For both non-compliances, the licensee was requested to prepare a voluntary plan of correction to achieve compliance.

🔍  April 2021: Complaints Inspection

The inspection for Forest Hill Long Term Care Home, conducted by Susan Lui and Mark McGill, was a complaint inspection.

The licensee was found to not comply with their Wound Assessment and Documentation policy, part of the Skin and Wound Care Program. Specifically, for residents #001 and #006, weekly wound assessments were not consistently documented, assessments of new wounds were not regularly recorded, and weekly photos of wounds were not taken as part of assessments. The staff indicated that smaller wounds were sometimes not documented, and until recently, the home lacked the equipment to confidentially take and upload photos for wound assessments.

A Voluntary Plan of Correction was requested by the licensee to ensure compliance with the Wound Assessment and Documentation policy and procedure.

🔍  February 2021: Critical Incident Inspection

There were no findings of non-compliance.

🔍  January 2020: Complaints Inspection

There were no findings of non-compliance.

🔍  October 2019: Critical Incident Inspection

The inspection for Forest Hill Long Term Care Home, conducted by Heath Heffernan, focused on a resident who experienced an unwitnessed fall, resulting in injury, hospitalization, and a significant change in their health status.
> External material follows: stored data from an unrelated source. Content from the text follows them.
/-- `t` differs from `s` in flags and registers that `i` is said to write only. -/
structure Frame (i : Instr) (s t : State) : Prop where
  flag : ∀ f, f ∉ writtenFlags i → getFlag t.p f = getFlag s.p f
  reg : ∀ r, i ∉ writesReg r → t.getReg r = s.getReg r
  sp : i ∉ writesS → t.sp = s.sp

/-- On the way from `s`, `i` has reached `t` with P and every register as they were, but S where it writes S. -/
structure Untouched (i : Instr) (s t : State) : Prop where
  a : t.a = s.a
  x : t.x = s.x
  y : t.y = s.y
  p : t.p = s.p
  sp : i ∉ writesS → t.sp = s.sp

section
variable {i : Instr} {s t : State}

/-! ### Up to the operation -/

theorem afterReads_untouched (s : State) (as : List Addr) (c : Addr) : Untouched i s (s.afterReads as c) :=
  ⟨rfl, rfl, rfl, rfl, fun _ => rfl⟩

theorem Untouched.busRead (h : Untouched i s t) (a : Addr) : Untouched i s (busRead a t).2 :=
  ⟨h.a, h.x, h.y, h.p, h.sp⟩

theorem Untouched.fetch (h : Untouched i s t) : Untouched i s (fetch t).2 := ⟨h.a, h.x, h.y, h.p, h.sp⟩

theorem fetch_untouched (s : State) : Untouched i s (fetch s).2 := (afterReads_untouched s [] s.pc).fetch

theorem implied_untouched (s : State) : Untouched i s (implied s) := by
  rw [implied_eq]
  exact afterReads_untouched s _ _

/-- The dummy reads of a pulling instruction in closed form. -/
theorem pullDummyReads_eq (s : State) :
    pullDummyReads s = s.afterReads (s.extra [s.pc, stackAddr s.sp]) s.pc := by
  simp only [pullDummyReads, extraRead_eq s, extraRead_afterReads]
  unfold State.extra
  split <;> rfl

theorem pullDummyReads_untouched (s : State) : Untouched i s (pullDummyReads s) := by
  rw [pullDummyReads_eq]
  exact afterReads_untouched s _ _

theorem eaZp_untouched (s : State) : Untouched i s (eaZp s).2 := by
  rw [eaZp_eq .read]
  exact afterReads_untouched s _ _

theorem eaZpIndexed_X_untouched (s : State) : Untouched i s (eaZpIndexed .X s).2 := by
  rw [eaZpIndexed_X_eq .read]
  exact afterReads_untouched s _ _

theorem eaZpIndexed_Y_untouched (s : State) : Untouched i s (eaZpIndexed .Y s).2 := by
  rw [eaZpIndexed_Y_eq .read]
  exact afterReads_untouched s _ _

theorem eaAbs_untouched (s : State) : Untouched i s (eaAbs s).2 := by
  rw [eaAbs_eq .read]
  exact afterReads_untouched s _ _

theorem eaAbsIndexed_X_untouched (s : State) (kind : AccessKind) : Untouched i s (eaAbsIndexed .X kind s).2 := by
  rw [eaAbsIndexed_X_eq]
  exact afterReads_untouched s _ _

theorem eaAbsIndexed_Y_untouched (s : State) (kind : AccessKind) : Untouched i s (eaAbsIndexed .Y kind s).2 := by
  rw [eaAbsIndexed_Y_eq]
  exact afterReads_untouched s _ _

theorem eaIzx_untouched (s : State) : Untouched i s (eaIzx s).2 := by
  rw [eaIzx_eq .read]
  exact afterReads_untouched s _ _

theorem eaIzy_untouched (s : State) (kind : AccessKind) : Untouched i s (eaIzy kind s).2 := by
  rw [eaIzy_eq]
  exact afterReads_untouched s _ _

theorem eaInd_untouched (s : State) : Untouched i s (eaInd s).2 := by
  rw [eaInd_eq]
  exact afterReads_untouched s _ _

theorem branch_untouched (s : State) (c : Bool) : Untouched i s (branch c s) := by
  rw [branch_eq]
  split
  · exact afterReads_untouched s _ _
  · exact afterReads_untouched s _ _

/-- S may be anything where the instruction writes S. -/
theorem Untouched.withSp (h : Untouched i s t) (hi : i ∈ writesS) (v : Byte) : Untouched i s { t with sp := v } :=
  ⟨h.a, h.x, h.y, h.p, fun hn => absurd hi hn⟩

theorem Untouched.push (h : Untouched i s t) (hi : i ∈ writesS) (v : Byte) : Untouched i s (push v t) :=
  ⟨h.a, h.x, h.y, h.p, fun hn => absurd hi hn⟩

theorem Untouched.pull (h : Untouched i s t) (hi : i ∈ writesS) : Untouched i s (pull t).2 :=
  ⟨h.a, h.x, h.y, h.p, fun hn => absurd hi hn⟩

theorem Untouched.withPc (h : Untouched i s t) (c : Addr) : Untouched i s { t with pc := c } :=
  ⟨h.a, h.x, h.y, h.p, h.sp⟩

theorem Untouched.extraRead (h : Untouched i s t) (a : Addr) : Untouched i s (extraRead a t) := by
  rw [extraRead_eq]
  exact ⟨h.a, h.x, h.y, h.p, h.sp⟩

theorem Untouched.getReg (h : Untouched i s t) (r : RegName) : t.getReg r = s.getReg r := by
  cases r
  · exact h.a
  · exact h.x
  · exact h.y

/-! ### From the operation on -/

/-- An instruction that changes P at most. -/
theorem Untouched.withP (h : Untouched i s t) {q : Byte}
    (hq : ∀ f, f ∉ writtenFlags i → getFlag q f = getFlag s.p f) : Frame i s { t with p := q } :=
  ⟨hq, fun r _ => h.getReg r, h.sp⟩

theorem Untouched.frame (h : Untouched i s t) : Frame i s t := h.withP fun _ _ => h.p ▸ rfl

theorem Untouched.withFlag (h : Untouched i s t) {f : Flag} (hf : f ∈ writtenFlags i) (b : Bool) :
    Frame i s { t with p := setFlag t.p f b } :=
  h.withP fun g hg => by
    rw [getFlag_setFlag, if_neg fun e : g = f => hg (e ▸ hf), h.p]

theorem Untouched.applyOp (h : Untouched i s t) {o : Operation} {slot : RegName} (hi : Allows i o slot) (v : Byte) :
    Frame i s (applyOp o v slot t) := by
  obtain ⟨hflags, hslot⟩ := hi
  refine ⟨fun f hf => ?_, fun r hr => ?_, fun hn => (setReg_sp _ _ _).trans (h.sp hn)⟩
  · exact (getFlag_apply (fun hm => hf (hflags f hm)) _ _ _ _).trans (h.p ▸ rfl)
  · have hreg : (Machine.applyOp o v slot t).getReg r =
        (t.setReg slot (o.apply v (t.getReg slot) t.a t.p).1).getReg r := by cases r <;> rfl
    rw [hreg, getReg_setReg]
    split
    · next heq =>
      subst heq
      rw [apply_fst_of_not_writesSlot (Bool.eq_false_iff.mpr fun hw => hr (hslot hw)), h.getReg]
    · exact h.getReg r

theorem Untouched.readAt {e : Addr × State} (h : Untouched i s e.2) {o : Operation} {slot : RegName}
    (hi : Allows i o slot) : Frame i s (readAt o slot e) :=
  (Untouched.busRead h e.1).applyOp hi _

theorem Untouched.writeAt {e : Addr × State} (h : Untouched i s e.2) (r : RegName) : Frame i s (writeAt r e) :=
  Untouched.frame ⟨h.a, h.x, h.y, h.p, h.sp⟩

theorem Untouched.modifyAt {e : Addr × State} (h : Untouched i s e.2) {o : Operation}
    (hi : ∀ f ∈ o.flags, f ∈ writtenFlags i) : Frame i s (modifyAt o e) :=
  ⟨fun f hf => (getFlag_apply (fun hm => hf (hi f hm)) _ _ _ _).trans (h.p ▸ rfl), fun r _ => h.getReg r, h.sp⟩

/-- An instruction that pulls P may change every flag. -/
theorem Untouched.withPulledP (h : Untouched i s t) (hi : ∀ f, f ∈ writtenFlags i) (q : Byte) :
    Frame i s { t with p := q } := h.withP fun f hf => absurd (hi f) hf

/-- The return from an interrupt pulls P, and moves S and PC (47_control_transfer.md R353). -/
theorem Untouched.returnFromInterrupt (h : Untouched i s t) (hs : i ∈ writesS) (hi : ∀ f, f ∈ writtenFlags i) :
    Frame i s (returnFromInterrupt t) :=
  ((((h.pull hs).pull hs).pull hs).withPc _).withPulledP hi _

/-- The entry of BRK pushes three bytes, then sets I and loads PC from its vector (47_control_transfer.md R354). -/
theorem Untouched.softwareEntry (h : Untouched i s t) (hs : i ∈ writesS) (hi : .I ∈ writtenFlags i) (vec : Addr) :
    Frame i s (interruptEntry vec .software t) := by
  have h3 := ((h.push hs (hiByte t.pc)).push hs (loByte t.pc)).push hs (softwarePushedP t.p)
  obtain ⟨hflag, hreg, hsp⟩ := h3.withFlag hi true
  exact ⟨hflag, hreg, hsp⟩

end

/-- Every instruction keeps to its frame, by its addressing mode and access kind. -/
theorem exec_frame (i : Instr) (s : State) : EndAlike (Frame i) (.next s) (exec i s) := by
  cases i with
  | adcImm | sbcImm | andImm | oraImm | eorImm | cmpImm | cpxImm | cpyImm | ldaImm | ldxImm | ldyImm =>
    exact (fetch_untouched s).applyOp (by decide) _
  | adcZp | sbcZp | andZp | oraZp | eorZp | bitZp | cmpZp | cpxZp | cpyZp | ldaZp | ldxZp | ldyZp =>
    exact (eaZp_untouched s).readAt (by decide)
  | adcZpx | sbcZpx | andZpx | oraZpx | eorZpx | cmpZpx | ldaZpx | ldyZpx =>
    exact (eaZpIndexed_X_untouched s).readAt (by decide)
  | ldxZpy => exact (eaZpIndexed_Y_untouched s).readAt (by decide)
  | adcAbs | sbcAbs | andAbs | oraAbs | eorAbs | bitAbs | cmpAbs | cpxAbs | cpyAbs | ldaAbs | ldxAbs | ldyAbs =>
    exact (eaAbs_untouched s).readAt (by decide)
  | adcAbx | sbcAbx | andAbx | oraAbx | eorAbx | cmpAbx | ldaAbx | ldyAbx =>
    exact (eaAbsIndexed_X_untouched s _).readAt (by decide)
  | adcAby | sbcAby | andAby | oraAby | eorAby | cmpAby | ldaAby | ldxAby =>
    exact (eaAbsIndexed_Y_untouched s _).readAt (by decide)
  | adcIzx | sbcIzx | andIzx | oraIzx | eorIzx | cmpIzx | ldaIzx => exact (eaIzx_untouched s).readAt (by decide)
  | adcIzy | sbcIzy | andIzy | oraIzy | eorIzy | cmpIzy | ldaIzy => exact (eaIzy_untouched s _).readAt (by decide)
  | staZp | stxZp | styZp => exact (eaZp_untouched s).writeAt _
  | staZpx | styZpx => exact (eaZpIndexed_X_untouched s).writeAt _
  | stxZpy => exact (eaZpIndexed_Y_untouched s).writeAt _
  | staAbs | stxAbs | styAbs => exact (eaAbs_untouched s).writeAt _
  | staAbx => exact (eaAbsIndexed_X_untouched s _).writeAt _
  | staAby => exact (eaAbsIndexed_Y_untouched s _).writeAt _
  | staIzx => exact (eaIzx_untouched s).writeAt _
  | staIzy => exact (eaIzy_untouched s _).writeAt _
  | aslZp | lsrZp | rolZp | rorZp | incZp | decZp => exact (eaZp_untouched s).modifyAt (by decide)
  | aslZpx | lsrZpx | rolZpx | rorZpx | incZpx | decZpx => exact (eaZpIndexed_X_untouched s).modifyAt (by decide)
  | aslAbs | lsrAbs | rolAbs | rorAbs | incAbs | decAbs => exact (eaAbs_untouched s).modifyAt (by decide)
  | aslAbx | lsrAbx | rolAbx | rorAbx | incAbx | decAbx => exact (eaAbsIndexed_X_untouched s _).modifyAt (by decide)
  | aslAcc | lsrAcc | rolAcc | rorAcc => exact (afterReads_untouched s [] s.pc).applyOp (by decide) _
  | tax | tay | tsx | txa | tya | inx | iny | dex | dey => exact (implied_untouched s).applyOp (by decide) _
  | txs => exact ((implied_untouched s).withSp (by decide) _).frame
  | pha | php => exact ((implied_untouched s).push (by decide) _).frame
  | pla => exact ((pullDummyReads_untouched s).pull (by decide)).applyOp (by decide) _
  | plp => exact ((pullDummyReads_untouched s).pull (by decide)).withPulledP (fun f => by cases f <;> decide) _
  | bcc | bcs | beq | bne | bmi | bpl | bvc | bvs => exact (branch_untouched s _).frame
  | jmpAbs => exact ((eaAbs_untouched s).withPc _).frame
  | jmpInd => exact ((eaInd_untouched s).withPc _).frame
  | jsr =>
    have h1 := (fetch_untouched (i := .jsr) s).extraRead (stackAddr s.sp)
    exact ((((h1.push (by decide) _).push (by decide) _).fetch).withPc _).frame
  | rts =>
    have h2 := ((pullDummyReads_untouched s).pull (i := .rts) (by decide)).pull (by decide)
    exact (((h2.withPc _).extraRead _).withPc _).frame
  | rti => exact (pullDummyReads_untouched s).returnFromInterrupt (by decide) (fun f => by cases f <;> decide)
  | brk => exact (fetch_untouched s).softwareEntry (by decide) (by decide) irqVector
  | clc | sec | cli | sei | clv | cld | sed => exact (implied_untouched s).withFlag (by decide) _
  | nop => exact (implied_untouched s).frame
  | unmapped op => exact Frame.mk (fun _ _ => rfl) (fun _ _ => rfl) fun _ => rfl

theorem frame_of_exec {i : Instr} {s t : State} (h : exec i s = .next t) : Frame i s t := by
  have hframe := exec_frame i s
  rwa [h] at hframe

/-- Settles O19: the flag half of the frame. -/
theorem onlyTheNamedFlagsChange : Obligations.OnlyTheNamedFlagsChange := by
  unfold Obligations.OnlyTheNamedFlagsChange
  intro i s t h
  exact (frame_of_exec h).flag

/-- Settles O20: the register half of the frame. -/
theorem onlyTheNamedRegistersChange : Obligations.OnlyTheNamedRegistersChange := by
  unfold Obligations.OnlyTheNamedRegistersChange
  intro i s t h
  have hframe := frame_of_exec h
  exact ⟨hframe.reg .A, hframe.reg .X, hframe.reg .Y, hframe.sp⟩

end Sys2Proof.Machine
end

section
/-! SUPPORT. The register's B bit (10_state.md R40): no primitive operation brings it anywhere else. -/

namespace Sys2Proof.Machine

/-- An operation that does not look at P, but may write it, keeps the relation where the bytes it leaves in P agree off
B. For the plain operations the condition holds by computation. -/
theorem SameButB.map {s t : State} (h : SameButB s t) (f : State → State) (hp : AgreeOffB (f s).p (f t).p)
    (hf : ∀ u q, f { u with p := q } = { f u with p := (f { u with p := q }).p } := by intros; rfl) :
    SameButB (f s) (f t) := by
  obtain ⟨ht, -⟩ := h
  refine ⟨?_, hp⟩
  simpa only [← ht] using hf s t.p

theorem SameButB.sameInputs {s t : State} (h : SameButB s t) : SameInputs s t := by
  obtain ⟨ht, hp⟩ := h
  have hpush := AgreeOffB.pushedP_eq hp
  rw [ht]
  exact ⟨rfl, rfl, rfl, rfl, rfl, hp, hpush, rfl, rfl, rfl, rfl, rfl⟩

theorem SameButB.afterBusRead {s t : State} (h : SameButB s t) (a : Addr) :
    SameButB (busRead a s).2 (busRead a t).2 := h.map (fun u => (busRead a u).2) h.2

/-- What an operation of the core makes of a slot, and of P but for B. -/
theorem SameButB.apply {s t : State} (h : SameButB s t) (o : Operation) (v slot : Byte) :
    (o.apply v slot t.a t.p).1 = (o.apply v slot s.a s.p).1 ∧
      AgreeOffB (o.apply v slot s.a s.p).2 (o.apply v slot t.a t.p).2 := by
  rw [h.sameInputs.a]
  exact AgreeOffB.apply h.2 o v slot s.a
  • Plan of Care: The licensee failed to ensure a clear written plan of care regarding the use of a seat belt for the injured resident (resident #001). Despite a physician’s order stating that the resident should use a tilt wheelchair and seat belt, the nursing care plan, Kardex, Point of Care (POC) flow sheets, and electronic medication administration record (eMAR) did not include directions for using a seat belt. Consequently, the resident was not wearing their seat belt during observations, and staff members were unaware of the care requirement.

As a result of these findings, a Written Notification (WN) of non-compliance was issued, and a Voluntary Plan of Correction (VPC) was requested from the licensee.

🔍  March 2019: Complaints Inspection

The inspection for Forest Hill Long Term Care Home, conducted by Megan MacPhail, was a Complaint inspection.

  • Plan of Care: The licensee failed to ensure that care specified in the plan of care was provided to resident #001. The resident’s plan of care indicated the use of a full sling for transfers, but on the specified date, a toileting sling was used instead by Personal Support Workers #109 and #110. This deviation from the prescribed plan of care led to a Written Notification (WN) of non-compliance being issued.

🔍  March 2019: Critical Incident Inspection

There were no findings of non-compliance.